▸ **Task to carry out**:
For the entries below, the result should be an exact transcription of the lines from the one with "into range: fade" up to and including the one with "(∀ j r, rs[j]?", and only those.
***** Exercise input *****
/-! ## Shows and cue lists (03) -/

/-- OPEN_SHOW: refused out of range, in LOADING, and in READY while the show plays; otherwise it allocates the free run of
the asked length with the lowest base (a READY show's own run counting as free), the show becomes LOADING with its run's
written marks cleared, or NO_ROOM changes nothing. The runs that count as taken are those of the shows that are LOADING or
READY, and, for a READY show that is opened again, those of the other shows (R44, R46, R47). MODEL'S CHOICE (log entry 12): the contents of a record
that becomes free, which R44 leaves undefined, are kept. -/
def Obligations.OpenShowAllocates : Prop :=
  (∀ (runs : List (Nat × Nat)) (n : Nat),
     (∀ b, allocate runs n = some b ↔
       ((b + n ≤ 4096 ∧ ∀ r ∈ runs, b + n ≤ r.1 ∨ r.1 + r.2 ≤ b) ∧
         ∀ a, a < b → ¬ (a + n ≤ 4096 ∧ ∀ r ∈ runs, a + n ≤ r.1 ∨ r.1 + r.2 ≤ a))) ∧
     (allocate runs n = none ↔ ∀ a, ¬ (a + n ≤ 4096 ∧ ∀ r ∈ runs, a + n ≤ r.1 ∨ r.1 + r.2 ≤ a))) ∧
  (∀ (s : State) (sh : Nat) (r : Nat × Nat), Table.wf .blank s.cueStore.shows = true →
     (r ∈ s.runs ↔ ∃ x, s.HoldsRun x r) ∧ (r ∈ s.runsWithout sh ↔ ∃ x, x ≠ sh ∧ s.HoldsRun x r)) ∧
  (∀ (h : ReqHead) (sh n : Nat) (s : State), s.Takes (.openShow h sh n) h →
     ((63 < sh ∨ n = 0 ∨ 4096 < n) →
       exec (.openShow h sh n) s = .next (s.repliesOnly (.openShow h sh n) h .refusedRange .none)) ∧
     (sh ≤ 63 → 1 ≤ n → n ≤ 4096 →
       ((∃ b k, (s.showRecord sh).state = .loading b k) ∨
         (∃ b k, (s.showRecord sh).state = .ready b k ∧ 0 < (s.showRecord sh).playing)) →
       exec (.openShow h sh n) s = .next (s.repliesOnly (.openShow h sh n) h .refusedState .none)) ∧
     (∀ runs, sh ≤ 63 → 1 ≤ n → n ≤ 4096 →
       (((s.showRecord sh).state = .empty ∧ runs = s.runs) ∨
         (∃ b k, (s.showRecord sh).state = .ready b k ∧ (s.showRecord sh).playing = 0 ∧ runs = s.runsWithout sh)) →
       (allocate runs n = none →
         exec (.openShow h sh n) s = .next (s.repliesOnly (.openShow h sh n) h .noRoom .none)) ∧
       (∀ base, allocate runs n = some base → ∃ t, exec (.openShow h sh n) s = .next t ∧
         t = (s.withCueStore t.cueStore).withMgmt (s.replied (.openShow h sh n) h .ok (.showOpened base)) ∧
         t.showRecord sh = { s.showRecord sh with state := .loading base n } ∧
         (∀ x, x ≠ sh → t.showRecord x = s.showRecord x) ∧
         (∀ i, base ≤ i → i < base + n → t.cue i = none) ∧ (∀ i, (i < base ∨ base + n ≤ i) → t.cue i = s.cue i))))

/-- WRITE_CUES in LOADING stores every record in index order, each with its written mark, and answers ADJUSTED when a
quantity was clamped; in READY it is REFUSED_STATE once its records pass their own checks, in EMPTY whatever they are.
A record's stored form, by its kind: offset, zone range and source as carried, and the quantities the kind uses brought
into range: fade time to 600,000 ms, master target to 4096, hold limit to 3600 s, look components to 4095; the fields the
kind does not use are dropped (R49, R50). DEDUCED (log entry 15): a record whose cue flags octet is not 0 is refused. -/
def Obligations.WriteCuesStoresRecords : Prop :=
  (∀ (h : ReqHead) (sh first : Nat) (as : List CueArgs) (rs : List (CueRecord × Bool)) (base count : Nat) (s : State),
    s.Takes (.writeCues h sh first as) h → sh ≤ 63 → (s.showRecord sh).state = .loading base count →
    1 ≤ as.length → as.length ≤ 16 → first + as.length ≤ count → as.map cueRecordOf = rs.map some →
    ∃ t, exec (.writeCues h sh first as) s = .next t ∧
      t = (s.withCueStore t.cueStore).withMgmt (s.replied (.writeCues h sh first as) h
        (if rs.any (·.2) then .adjusted else .ok) (.cuesStored as.length)) ∧
      t.cueStore.shows = s.cueStore.shows ∧
      (∀ j r, rs[j]? = some r → t.cue (base + first + j) = some r.1) ∧
      (∀ i, (i < base + first ∨ base + first + as.length ≤ i) → t.cue i = s.cue i)) ∧
  (∀ (h : ReqHead) (sh first : Nat) (as : List CueArgs) (s : State), s.Takes (.writeCues h sh first as) h →
    (63 < sh ∨ ((∃ b k, (s.showRecord sh).state = .loading b k ∧
      (as.length = 0 ∨ 16 < as.length ∨ k < first + as.length ∨ ∃ a ∈ as, cueRecordOf a = none)))) →
    exec (.writeCues h sh first as) s = .next (s.repliesOnly (.writeCues h sh first as) h .refusedRange .none)) ∧
  (∀ (h : ReqHead) (sh first : Nat) (as : List CueArgs) (s : State), s.Takes (.writeCues h sh first as) h → sh ≤ 63 →
    (s.showRecord sh).state = .empty →
    exec (.writeCues h sh first as) s = .next (s.repliesOnly (.writeCues h sh first as) h .refusedState .none)) ∧
  (∀ (h : ReqHead) (sh first b k : Nat) (as : List CueArgs) (s : State), s.Takes (.writeCues h sh first as) h →
    sh ≤ 63 → (s.showRecord sh).state = .ready b k →
    ((as.length = 0 ∨ 16 < as.length ∨ ∃ a ∈ as, cueRecordOf a = none) →
      exec (.writeCues h sh first as) s = .next (s.repliesOnly (.writeCues h sh first as) h .refusedRange .none)) ∧
    (1 ≤ as.length → as.length ≤ 16 → (∀ a ∈ as, cueRecordOf a ≠ none) →
      exec (.writeCues h sh first as) s = .next (s.repliesOnly (.writeCues h sh first as) h .refusedState .none))) ∧
  (∀ (a : CueArgs) (r : CueRecord) (adjusted : Bool) (look : Look) (fade : Nat) (lookOver fadeOver : Bool),
    look = ⟨min a.look.red 4095, min a.look.green 4095, min a.look.blue 4095⟩ → fade = min a.fade 600000 →
    lookOver = decide (4095 < a.look.red ∨ 4095 < a.look.green ∨ 4095 < a.look.blue) →
    fadeOver = decide (600000 < a.fade) →
    (cueRecordOf a = some (r, adjusted) ↔ a.strayFlags = false ∧ r.offset = a.offset ∧
      ((∃ c, a.kind = some .look ∧ a.curve = some c ∧ r.cue = .look a.zoneFirst a.zoneCount look fade c ∧
          adjusted = (lookOver || fadeOver)) ∨
        (∃ c l, a.kind = some .follow ∧ a.curve = some c ∧ a.policy = some l ∧
          r.cue = .follow a.zoneFirst a.zoneCount look a.source l fade c ∧ adjusted = (lookOver || fadeOver)) ∨
        (a.kind = some .release ∧ r.cue = .release a.zoneFirst a.zoneCount ∧ adjusted = false) ∨
        (a.kind = some .master ∧ r.cue = .master (min a.master 4096) fade ∧
          adjusted = (decide (4096 < a.master) || fadeOver)) ∨
        (a.kind = some .hold ∧ r.cue = .hold (min a.holdLimit 3600) ∧ adjusted = decide (3600 < a.holdLimit)) ∨
        (a.kind = some .finish ∧ r.cue = .finish fade ∧ adjusted = fadeOver))))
*****
▸ **Answer section**:
into range: fade time to 600,000 ms, master target to 4096, hold limit to 3600 s, look components to 4095; the fields the
kind does not use are dropped (R49, R50). DEDUCED (log entry 15): a record whose cue flags octet is not 0 is refused. -/
def Obligations.WriteCuesStoresRecords : Prop :=
  (∀ (h : ReqHead) (sh first : Nat) (as : List CueArgs) (rs : List (CueRecord × Bool)) (base count : Nat) (s : State),
    s.Takes (.writeCues h sh first as) h → sh ≤ 63 → (s.showRecord sh).state = .loading base count →
    1 ≤ as.length → as.length ≤ 16 → first + as.length ≤ count → as.map cueRecordOf = rs.map some →
    ∃ t, exec (.writeCues h sh first as) s = .next t ∧
      t = (s.withCueStore t.cueStore).withMgmt (s.replied (.writeCues h sh first as) h
        (if rs.any (·.2) then .adjusted else .ok) (.cuesStored as.length)) ∧
      t.cueStore.shows = s.cueStore.shows ∧
      (∀ j r, rs[j]? = some r → t.cue (base + first + j) = some r.1) ∧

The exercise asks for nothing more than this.